New, cloud-centric technologies and techniques would transform analytics. Enterprises that didn’t adopt the new ways would be left behind. It was time to adapt to innovative approaches, like:
- Multi-cloud architecture: With lots of enterprises going global and building products and services on different cloud platforms and in different regions, data was being stored in many places rather than consolidated in a single database or data warehouse. Data management philosophy focused on connected, not collected. (See Fig. 2)
- Cloud-native architecture: To accommodate cloud adoption, the software industry focused on building cloud-native products to allow users of their software to fully leverage the unlimited resources of the cloud, manage them with elasticity and flexibility, and enjoy a lower total cost of ownership (TCO) on IT infrastructure.
- Modern data stack: With the rise of the modern data stack, enterprises have more choices for data management and analytics. Many easy-to-adopt cloud data lakes or data warehouse-as-a-services are provided out-of-the-box in the cloud, helping organizations of every kind maximize the value of their data for a wide range of purposes.
Fig.2 Data from collected to connected
Given the hype and the speed with which these trends and technologies are evolving, users might be excused for thinking that a data warehouse and data lake is all that is needed on a data analytics platform. They could also be excused for believing that OLAP is strictly optional. But is that true? Let's take a closer look.
Citizen Analytics is Commonplace
It wasn't that long ago that data consumers operated mostly at the management level.

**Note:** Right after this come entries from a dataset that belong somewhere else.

/-- One lane. -/
structure Lane where
  role : Role
  /-- probation: step 9 of R159 -/
  probation : Bool
  /-- the host link to the Service Controller is up (R31) -/
  hostLink : Bool
  regs : Regs
  /-- pending shadow values (R422) and values held to after the next copy (R423) -/
  shadow : Store (Option W32)
  held : List (Nat × W32)
  dram : Mem
  sram : Mem
  /-- bytes that DMA or a scan has written where the lane's own units keep their data (R28, R29): DRAM addresses, and on-die
  addresses above 2^40 -/
  own : Store (Option Byte)
  /-- the parts of on-die SRAM and of DRAM whose layout is open have been zeroed, and no unit has written there since (R302, R159) -/
  zeroDie : Bool
  zeroDram : Bool
  /-- the active image lies in the upper of the two image regions of R29 (step 6 of R62 swaps the roles) -/
  activeHi : Bool
  loaded : Bool
  wtSeal : W64
  /-- outcome of LOAD steps 3 and 4: fault code, seal (R63) -/
  outcome : Option (Nat × W64)
  si : Store ObjRec
  rte : Rte
  zvl : Zvl
  time : Time
  live : InputSet
  latched : InputSet
  /-- the lane's values of class 9 objects between latches, BLOCKED, RESTRICTED, LEVEL as DETECTED[5:0] (R269, R271), and those that
  are not of a confirmed entry (R69) -/
  imports : Store (Option InObj)
  early : List Nat
  /-- the lane's communication state of each source module (R270) -/
  src : Store SrcComm
  /-- the lane's own Seedbank (R284) -/
  sb : Seedbank
  payloads : List Payload
  /-- payloads handed over in the present basic cycle, for the next one -/
  staged : List Payload
  dioWord : W64
  dioNext : W64
  /-- federation and pair messages built for the next basic cycle: destination, type, payload -/
  fedOut : List (Nat × Nat × List Byte)
  selfFaults : List Nat
  inject : Nat
  /-- µs into the running second of the lane's own timing of the degraded limit (R156) -/
  degUs : Nat
  /-- the snapshot a serving lane has taken for the joining lane (R159) -/
  snap : Option Snap
  /-- image signature computed by the scan of R147 -/
  scanned : Bool
  events : List Event
  /-- records discarded since the last RECORDS_LOST record (R391) -/
  evLost : Nat
  lifecycle : Nat
  serial : W64
  golden : W64
  dma : DmaHold
  deriving DecidableEq, Repr

/-- A grant placed in a port basic cycle (R183). -/
structure Grant where
  node : Nat
  cls : Nat
  start : Nat
  len : Nat
  deriving DecidableEq, Repr
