/-- Step 1 of R62: MAGIC, FORMAT, IMAGE_LENGTH, SECTION_COUNT; the length with which the slot was written. -/
def Img.step1 (i : Img) (written : Nat) : Option Nat :=
  firstFault
    [(1, decide (i.magic = 0x414B5349)), (8, decide (i.format / 256 = 3)),
     (2, i.lengthOk && decide (i.length = written)),
     (1, decide (1 ≤ i.sectionCount) && decide (i.sectionCount ≤ 24))]

/-- The seal of R36, the CRC of a section (R34) and ZVL_SEAL (R55), as a lane computes them. -/
def Img.computedSeal (i : Img) : W64 := crc64 (i.bytes 0 (i.length - 8))
def Img.secBytes (i : Img) (t : Nat) : List Byte := match i.sec t with | some s => i.bytes s.off s.len | none => []
def Img.computedZvlSeal (i : Img) : W64 := crc64 (i.secBytes 15 ++ i.secBytes 16 ++ i.secBytes 17)
def Img.secCrcOk (i : Img) (s : Sec) : Bool := decide ((crc32c (i.bytes s.off s.len)).toNat = s.crc)

/-- Section table entries beyond SECTION_COUNT are all zero (R34; FAULT 1, assumption 74). -/
def Img.spareSecsZero (i : Img) : Bool :=
  (List.range 24).all (fun k => decide (k < i.sectionCount) || decide (i.num (0x100 + 32 * k) 32 = 0))

/-- Step 3 of R62. -/
def Img.step3 (i : Img) : List (Nat × Bool) :=
  [(6, i.secs.all (fun s => decide (s.off % 4096 = 0) && decide (s.off + s.len ≤ i.length - 8))),
   (3, decide (i.computedSeal.toNat = i.storedSeal)),
   (4, i.secs.all i.secCrcOk),
   (5, decide (i.computedZvlSeal.toNat = i.zvlSeal))]

/-! ### Sections (R33, R35 to R38) -/

/-- Entry size (0 none), most entries, most bytes of a section type (R37). -/
def secLimit (t : Nat) : Option (Nat × Nat × Nat) :=
  match t with
  | 1 => some (64, 16384, 0x100000) | 2 => some (64, 65536, 0x400000) | 3 => some (8, 8388608, 0x4000000)
  | 4 => some (64, 65536, 0x400000) | 5 => some (8, 2097152, 0x1000000) | 6 => some (32, 65536, 0x200000)
  | 7 => some (2, 1048576, 0x200000) | 8 => some (16, 4096, 0x10000) | 9 => some (8, 32768, 0x40000)
  | 10 => some (136, 4096, 557056) | 11 => some (16, 16, 256) | 12 => some (0, 0, 0x100000)
  | 13 => some (0, 0, 0x100000) | 14 => some (0, 0, 0x60000000) | 15 => some (8, 16384, 0x20000)
  | 16 => some (256, 65536, 0x1000000) | 17 => some (0, 0, 4096) | 18 => some (0, 0, 0x10000000)
  | _ => none

def secOk (s : Sec) : Bool :=
  match secLimit s.kind with
  | none => false
  | some (sz, n, b) =>
    decide (s.len ≤ b) && (decide (sz = 0) || (decide (s.count ≤ n) && decide (s.len = s.count * sz)))

/-- Consecutive sections ascend and do not overlap (R35). -/
def secsAscend : List Sec → Bool
  | a :: b :: t => decide (a.off + a.len ≤ b.off) && decide (a.off < b.off) && secsAscend (b :: t)
  | _ => true

def mandatory : List Nat := [1, 2, 3, 4, 8, 9, 10, 11, 12, 14, 15, 16, 17]

/-- Every byte from 0x400 to the seal that lies in no section is zero (R36). -/
def Img.gapsZero (i : Img) : Bool :=
  i.mem.all (fun e =>
    decide (e.1 < i.base + 0x400) || decide (i.base + i.length - 8 ≤ e.1) ||
    i.secs.any (fun s => decide (i.base + s.off ≤ e.1) && decide (e.1 < i.base + s.off + s.len)) || decide (e.2 = 0))

/-- An index range lies in a section. -/
def Img.inSec (i : Img) (t off n : Nat) : Bool := decide (n = 0) || decide (off + n ≤ i.countOf t)

/-- The overlap table entries (R46). -/
def Img.overlapIdxs (i : Img) : List Nat := List.range (i.countOf 6)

Today, however, first-line office workers such as store managers or marketers rely heavily on data as a daily part of their jobs. They are citizen analysts, and they are everywhere. For example, during the pandemic, many insurance companies released products covering safety and convenience based on insights and analyses derived from COVID-19 datasets. Without that data, product managers may have rushed new products to market that were unneeded or poorly designed, resulting in losses.
With many organizations adopting digital transformation, every business is now a data consumer seeking ways to leverage data to gain new insights, make better decisions, and operate more competitively.
Meeting the needs of citizen analysts means delivering usage and performance expectations that make citizen analytics possible, including:
- Faster time-to-insight from data: Time is the key. Business users require quick turnaround to ensure maximal value from new insights, and to gain an edge by capitalizing on emerging market trends derived from data delivered by the data engineering team.
- Easy-to-use, self-service interface: SQL is one of the best languages for using data, but it is still not user-friendly because it is presented as tables and columns. Citizen analysts want simple tools that allow them to use data without an engineering degree.
- Single source of truth: A major pain point for citizen analysts is that it is often hard to find the right data. Sales metrics may exist in both a CRM dashboard and a financial application, and the data may be in different formats. Citizen analysts need a single source of truth, and a metrics store populated with data they can trust makes it easy.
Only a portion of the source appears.